[Saved data entries]
════════════════
def State.sbgWord (s : State) (off stored : Nat) : Nat :=
  if 0x400 ≤ off then
    let c := s.sched ((off - 0x400) / 0x40)
    match (off - 0x400) % 0x40 with
    | 0x1C => c.next
    | 0x2C => b2n c.ovf * 2 ^ 31 + c.sinceEn % 2 ^ 20
    | 0x3C => c.misses
    | _ => stored
  else match off with
    | 0x100 => b2n (!s.mapReqs.isEmpty)
    | 0x104 => s.pagesOfKind .writable
    | 0x108 => s.pagesOfKind .library
    | 0x10C | 0x180 => s.pagesOfKind .lent
    | 0x110 => (mapWeight s.pages).2.2
    | 0x134 => s.pgResult.1 * 256 + s.pgResult.2
    | 0x138 => s.pgState
    | 0x144 => s.convZeroed
    | 0x148 => s.convSat
    | 0x160 => s.overProv / 1024
    | 0x164 => s.ftl.retired
    | 0x168 => sat16 s.ftl.erase.1 * 65536 + sat16 s.ftl.erase.2
    | 0x16C => sat32 s.ftl.refreshes
    | 0x170 => (s.pages.filter fun e => e.2.lost).length
    | 0x184 => (s.pages.filter fun e => !e.2.lentOut.isEmpty).length
    | _ => stored

/-! ## TRN_, RNG_, GRT_ (R275, R302) -/

def State.trnWord (s : State) (off stored : Nat) : Nat :=
  if off < 0x400 then stored else
  let t := s.slot ((off - 0x400) / 0x80)
  match (off - 0x400) % 0x80 with
  | 0x0C => b2n t.halt.isSome * 4 + b2n t.diverge * 2 + b2n (t.steps.any fun x => x.phase != .collecting && x.phase != .retired)
  | 0x20 => setBits stored 0 5 t.exp
  | 0x24 => t.clean
  | 0x28 => setBits stored 2 2 t.effect
  | 0x68 => sat32 t.overflows
  | 0x6C => sat32 t.discards
  | _ => stored

def State.rngWord (s : State) (off stored : Nat) : Nat :=
  if off == 0x118 then rng (s.reg64 0x70100) (s.reg 0x7010C) (s.reg64 0x70110) (s.reg 0x70108) else stored

def State.grtWord (s : State) (off stored : Nat) : Nat :=
  if 0x400 ≤ off then
    let g := s.group ((off - 0x400) / 0x80)
    match (off - 0x400) % 0x80 with
    | 0x34 => lo32 g.mlogNext
    | 0x44 => sat32 g.ended
    | 0x48 => sat32 g.partialCnt
    | 0x4C => sat32 g.failed
    | _ => stored
  else if 0x120 ≤ off then
    let p := (off - 0x120) / 4
    min 256 (s.portInsts p) * 256 + (s.port p).spareLanes * 32 + min 16 (s.port p).lanes
  else match off with
    | 0x100 => ((upTo 8).map fun p => min 256 (s.portInsts p)).sum
    | 0x104 => s.grtDropped
    | 0x108 => s.grtFails
    | _ => stored

/-! ## EDG_ (R341, R342) -/

def SessPhase.code : SessPhase → Nat
  | .pending => 1
  | .open_ => 2
  | .linger => 3

/-- An entry of the session table (log entry 28). -/
def Session.word (x : Session) : Nat := x.phase.code * 2 ^ 24 + x.cls * 2 ^ 22 + x.slot * 2 ^ 19 + x.job

def State.edgWord (s : State) (off stored : Nat) : Nat :=
  if 0x200 ≤ off then
    match s.sessions.find? fun x => x.entry == (off - 0x200) / 8 with
    | some x => if off % 8 == 0 then x.word else x.sid
    | none => 0
  else match off with
    | 0x11C => s.reservations * 256 + s.sessionsHeld
    | 0x124 => s.authFails
    | 0x128 => s.drops
    | 0x12C => bitMap (fun n => (s.locks.getD n none).isSome) 8
    | _ => stored

/-- A port page. FEC counts codewords from the first training on; how many is free (log entry 53). -/
def State.portWord (s : State) (p off stored now : Nat) : Nat :=
  let q := s.port p
  let fec := fun (n : Nat) => if q.mode == 0 then 0 else n
  match off with
  | 0x100 => (if q.link then q.mode else 0) * 256 + q.working * 16 + b2n q.secured * 8 + b2n (s.inService p) * 2 + b2n q.link
  | 0x108 | 0x10C => half off 0x108 (s.macOf p)
  | 0x124 | 0x128 => half off 0x124 (fec (Config.fecCorrected p now))
  | 0x12C => fec (sat32 (Config.fecUncorrected p now))
  | 0x130 | 0x134 => half off 0x130 q.rx
  | 0x138 | 0x13C => half off 0x138 q.tx
  | 0x140 => q.secDrop
  | 0x148 => q.rxDrop
  | _ => stored

/-! ## SPR_, CKP_ (R372, R373) -/

/-- SPARE clusters of a tree, as the capability page shows them. -/
def State.treeSpares (s : State) (t : Nat) : Nat := (((s.caps.clusters.drop (36 * t)).take 36).filter fun c => c.1 == 1).length

def State.sprPower (s : State) : Nat :=
  b2n s.spr.standbyOk * 2048 + s.spr.pll * 1024
    + (upTo 5).foldl (fun n r => n + s.spr.phases.getD r 0 * 4 ^ r) 0

/-- PPS_OUT at the counter's stamp: high for 10 µs from each whole second while the counter is locked (R428). -/
def State.ppsOut (s : State) : Bool := s.tsc.locked && !s.clockless && decide (s.tsc.now % 1000000000 < 10000)

/-- ROWS and PCH_LEFT report spares, so they read zero until the spares are measured. -/
def State.hbmWord (s : State) (h : Nat) : Nat :=
  let m := s.hbm h
  sat16 m.ceAt.length * 65536 + (if s.caps.measured then min 255 (m.rows.map (·.2)).sum * 256 + (2 - m.spared.length) else 0)

def eraseField (r : Option Nat) : Nat := (r.map fun d => 32 + d).getD 0

def State.ddrWord (s : State) (d : Nat) : Nat :=
  let m := s.ddr d
  sat16 m.ceAt.length * 65536 + eraseField m.r1 * 1024 + eraseField m.r0 * 16 + b2n m.inserv

/-- `now` counts the scrub passes made by then (log entry 23). -/
def State.sprWord (s : State) (now off stored : Nat) : Nat :=
  let r := s.spr
  if 0x240 ≤ off then s.ddrWord ((off - 0x240) / 4)
  else if 0x200 ≤ off then s.hbmWord ((off - 0x200) / 4)
  else match off with
    | 0x104 => coverCap s.sth.period
    | 0x108 => if s.caps.measured then (upTo 4).foldl (fun n t => n + s.treeSpares t * 16 ^ t) 0 else 0
    | 0x10C => r.lastCode * 2 ^ 24 + r.lastSource
    | 0x110 | 0x114 => half off 0x110 r.lastTime
    | 0x118 => r.replays
    | 0x120 => r.memUe
    | 0x124 => if s.caps.measured then s.sprPower else 0
    | 0x128 => sat16 (Config.hbmPasses now) * 65536 + sat16 (Config.ddrPasses now)
    | 0x12C => r.fwRestarts
    | _ => stored

def CkpPhase.code : CkpPhase → Nat
  | .idle => 0
  | .armed => 1
  | .streaming => 2
  | .waiting => 3
  | .done => 4
  | .aborted => 5

def State.ckpWord (s : State) (off stored : Nat) : Nat :=
  match off with
  | 0x104 => s.ckp.cause * 256 + s.ckp.phase.code
  | 0x128 | 0x12C => half off 0x128 s.ckp.acked
  | _ => stored

/-! ## BOOT_, PWR_ (R400, R438) -/

def BootPhase.code : BootPhase → Nat
  | .rom => 0
  | .init => 1
  | .ready => 2
  | .fail => 3

def FwImage.info (i : FwImage) : Nat := b2n i.valid * 2 ^ 31 + i.keyidx * 256 + i.svn

def State.bootWord (s : State) (off stored : Nat) : Nat :=
  let c := s.sec
  if 0x140 ≤ off then
    let i := s.kept.image ((off - 0x140) / 8)
    if off % 8 == 0 then i.version else i.info
  else match off with
    | 0x100 => c.boot.code
    | 0x104 => c.cause
    | 0x108 => b2n c.fallback * 8 + s.kept.pref * 4 + c.booted
    | 0x10C => c.fwver
    | 0x110 => c.svn * 256 + s.kept.counter
    | 0x114 => s.kept.boots
    | 0x130 => b2n c.upd.isSome * 2 ^ 31 + c.updResult
    | _ => stored

def State.pwrWord (s : State) (now off stored : Nat) : Nat :=
  let p := s.pwr
  let m := p.meas
  if 0x110 ≤ off && decide (off < 0x124) then (m.rails.getD ((off - 0x110) / 4) 0).toNat
  else match off with
    | 0x100 => if p.state == .idle then 2 else 1
    | 0x108 => m.volt.toNat * 65536 + m.curr.toNat
    | 0x10C => m.watts.toNat
    | 0x130 => m.junction.toNat * 2 ^ 24 + m.inlet.toNat * 2 ^ 16 + m.outlet.toNat * 256 + m.board.toNat
    | 0x134 => m.flow.toNat
    | 0x13C => p.alarm
    | 0x140 | 0x144 => half off 0x140 p.energy
    | 0x148 => b2n s.tsc.todValid * 8 + b2n (s.tsc.lastPulse.any fun t => decide (now ≤ t + 1500000000)) * 4
        + b2n p.pwrEn * 2 + b2n p.alert
    | _ => stored

/-! ## Cluster pages (R144, R145, R180, R207) -/

/-- ERR, CODE and COUNT of an issue error register. -/
def ErrReg.word (e : ErrReg) : Nat := b2n e.err * 2 ^ 31 + e.code * 65536 + e.count

/-- MXA_STATUS (R145), of the operation at the head of the array's queue: in its fence, or streaming, with its stationary
tile loading unless it keeps one. DESIGN CHOICE (log 29): the cycles of each are not followed. -/
def Cluster.mxaStatus (c : Cluster) : Nat :=
  match c.arrQ with
  | [] => 0
  | o :: _ =>
    let w := ArrWord.ofWord o.word
    if o.cmb then 1
    else if c.cfg.any fun f => f != w.config then 4
    else b2n (!w.keep) * 2 + 1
════════════════
ABOUT THIS EXERCISE — Only lines that include "portInsts" belong in the answer; return them from the entries above.

SOLUTION —
    min 256 (s.portInsts p) * 256 + (s.port p).spareLanes * 32 + min 16 (s.port p).lanes
    | 0x100 => ((upTo 8).map fun p => min 256 (s.portInsts p)).sum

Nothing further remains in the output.